Perhaps because I have not been seen to have earned it, my back problem commands no respect at home. My wife treats me the way an insurance investigator might treat a fraudulent claimant, setting up little traps to prove I'm fit for work. She leaves the baby on the bed and disappears. He bites my arms and then tries to throw himself on to the floor, and I am forced to hang on to him by one foot while he rails against the indignity of not being allowed to take his own life.

My older son, who is four, regards my immobility as a unique opportunity to engage me in the sort of closed-loop Q & A for which he is renowned. He interrogates me mercilessly on the subject of "How chickens get dead" while placing unrelated objects of interest on my chest.

On my first shuffling trip downstairs, my wife indicates not one but two rubbish bags that need to be taken out. It is clear that she has been saving up rubbish for such an occasion, and she has cannily timed it so that she "just happens" to be seven months pregnant at the time. What choice do I have? I take them out, carefully adjusting the load to suit my twisted frame.

As I wince my way across the gravel path in bare feet, I think of JFK, his boat cut in half by a Japanese destroyer, swimming heroically through the Pacific with a crew member's life-jacket strap between his teeth. Those were the days.
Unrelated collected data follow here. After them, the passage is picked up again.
theorem Reg.index_of_atIndex? {n : Nat} {r : Reg} (h : Reg.atIndex? n = some r) : n = r.index := by
  unfold Reg.atIndex? at h
  split at h
  · cases h; rfl
  · split at h
    · cases h
      simp only [Reg.index]
      omega
    · split at h <;> cases h <;> rfl

/-- An access that reaches a register is a word access at its one offset (rules R41, R64). -/
theorem regAt?_eq_some {width : AccessWidth} {offset : BitVec 12} {r : Reg}
    (h : regAt? width offset = some r) : width = .word ∧ offset.toNat = 4 * r.index := by
  unfold regAt? at h
  split at h
  · next hw =>
    have := Reg.index_of_atIndex? h
    exact ⟨hw.1, by omega⟩
  · cases h

/-! #### Everything a step can do -/

/-- The state left by a step that only takes its event off the schedule and labels itself. -/
def State.labelled (s : State) (l : Label) : State := { s with inputs := s.inputs.tail, label := l }

/-- `StepTo s t`: one of the things a step of SYNCORE can do leads from `s` to `t`. -/
inductive StepTo (s : State) : State → Prop where
  /-- Idle, a read, an ignored or bad write, a tick while `run = 0`: only the model's own fields move. -/
  | quiet (l : Label) : StepTo s (s.labelled l)
  /-- A write to STG. -/
  | storeStg {offset : BitVec 12} {v : Word} {rest : List Event} (i : Fin 16)
      (event : s.inputs = .write .word offset v :: rest) (at_stg : offset.toNat ≤ 0x03C) :
      StepTo s { s.labelled .written with stg := s.stg.set i v }
  /-- A write to ERR clears the bits written as 1. -/
  | clearErr {v : Word} {rest : List Event} (event : s.inputs = .write .word 0x08C v :: rest) :
      StepTo s { s.labelled .written with err := s.err &&& ~~~v }
  /-- A write to PEEKADDR. -/
  | storePeekAddr (v : Word) : StepTo s { s.labelled .written with peekAddr := v.setWidth 19 }
  /-- A write to CMD of a word that decodes. -/
  | command {w : Word} {i : Instr} {rest : List Event} {t : State}
      (event : s.inputs = .write .word 0x080 w :: rest) (decoded : decodeWord w = .ok i)
      (run : exec i (s.labelled .written) = .next t) : StepTo s t
  /-- A write to CMD of an illegal word. -/
  | illegal : StepTo s (s.labelled .written).reportIllegal
  /-- A tick while `run = 1`. -/
  | produce {accepted : Fin (Config.PERIOD_BYTES + 1)} {rest : List Event}
      (event : s.inputs = .tick accepted :: rest) (running : s.run = true) :
      StepTo s (produce accepted { s with inputs := rest })
  /-- A reset. -/
  | reset {rest : List Event} (event : s.inputs = .reset :: rest) :
      StepTo s { s.resetNow with inputs := rest, label := .resetDone }

theorem State.labelled_of_event {s : State} {e : Event} {rest : List Event} (h : s.inputs = e :: rest)
    (l : Label) : { s with inputs := rest, label := l } = s.labelled l := by
  rw [State.labelled, h]; rfl

/-- A write to CMD answers a next state. -/
theorem writeCmd_spec {s : State} {w : Word} {rest : List Event}
    (h : s.inputs = .write .word 0x080 w :: rest) :
    ∃ t, writeCmd w (s.labelled .written) = .next t ∧ StepTo s t := by
  cases hdec : decodeWord w with
  | ok i =>
    exact ⟨_, by rw [writeCmd, hdec]; exact exec_eq_report i _, .command h hdec (exec_eq_report i _)⟩
  | error e => exact ⟨_, by rw [writeCmd, hdec], .illegal⟩

theorem hostRead_spec {s : State} {width : AccessWidth} {offset : BitVec 12} {rest : List Event}
    (h : s.inputs = .read width offset :: rest) :
    ∃ t, hostRead width offset { s with inputs := rest } = .next t ∧ StepTo s t := by
  unfold hostRead
  split
  · exact ⟨_, rfl, by rw [State.labelled_of_event h]; exact .quiet _⟩
  · exact ⟨_, rfl, by rw [State.labelled_of_event h]; exact .quiet _⟩

theorem hostWrite_spec {s : State} {width : AccessWidth} {offset : BitVec 12} {v : Word}
    {rest : List Event} (h : s.inputs = .write width offset v :: rest) :
    ∃ t, hostWrite width offset v { s with inputs := rest } = .next t ∧ StepTo s t := by
  unfold hostWrite
  simp only [State.labelled_of_event h]
  split
  · next r hr =>
    obtain ⟨rfl, hoff⟩ := regAt?_eq_some hr
    by_cases hcmd : r = .cmd
    · subst hcmd
      obtain rfl : offset = 0x080 := BitVec.eq_of_toNat_eq hoff
      exact writeCmd_spec h
    · obtain ⟨i, rfl, e⟩ | ⟨rfl, e⟩ | ⟨rfl, e⟩ | e := regWrite_cases r v (s.labelled .written) hcmd
      · exact ⟨_, e, .storeStg i h (by rw [hoff, Reg.index]; omega)⟩
      · obtain rfl : offset = 0x08C := BitVec.eq_of_toNat_eq hoff
        exact ⟨_, e, .clearErr h⟩
      · exact ⟨_, e, .storePeekAddr v⟩
      · exact ⟨_, e, .quiet _⟩
  · exact ⟨_, rfl, .quiet _⟩

theorem servePeriodTick_spec {s : State} {accepted : Fin (Config.PERIOD_BYTES + 1)} {rest : List Event}
    (h : s.inputs = .tick accepted :: rest) :
    StepTo s (servePeriodTick accepted { s with inputs := rest }) := by
  unfold servePeriodTick
  split
  · next hrun => exact .produce h hrun
  · rw [State.labelled_of_event h]; exact .quiet _

/-- Every step answers a next state, by one of the cases of `StepTo` (rules R14, R75, R83). -/
theorem step_spec (s : State) : ∃ t, step s = .next t ∧ StepTo s t := by
  obtain ⟨hin, e⟩ | ⟨ev, rest, hin, e⟩ := step_cases s <;> rw [e]
  · have hidle : idleStep s = s.labelled .idle := by rw [State.labelled, hin, List.tail, ← hin]; rfl
    exact ⟨_, rfl, hidle ▸ .quiet _⟩
  · cases ev with
    | read width offset => exact hostRead_spec hin
    | write width offset v => exact hostWrite_spec hin
    | tick accepted => exact ⟨_, rfl, servePeriodTick_spec hin⟩
    | reset => exact ⟨_, rfl, .reset hin⟩

theorem canStep (s : State) : CanStep s :=
  let ⟨t, h, _⟩ := step_spec s
  ⟨t, h⟩

theorem StepTo.of_step {s t : State} (h : step s = .next t) : StepTo s t := by
  obtain ⟨t', h', ht⟩ := step_spec s
  obtain rfl := Host.Outcome.next.inj (h.symm.trans h')
  exact ht

end Sys2Proof.Machine


/-! ### The invariant, part by part

`Inv` falls into what concerns one oscillator, the envelope, and the registers a command or the host
writes. An update of one part touches that part of the invariant alone. -/

namespace Sys2Proof.Machine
Early in my recovery, I am left alone with the baby when he resolves to end it all on some stairs, and I suffer a relapse while rescuing him against his will. This is regarded as the height of arrogance, and a mandatory school open day is hastily scheduled as punishment. I spend 90 minutes sitting in a miniature chair, looking at a map of a catchment area, and thinking what an excellent Bond villain my wife would make.

All I ever wanted was to suffer in silence, and to stop shaving. Frankly, if I'd known to start with that it would be like this, I would have done all those exercises the doctor gave me.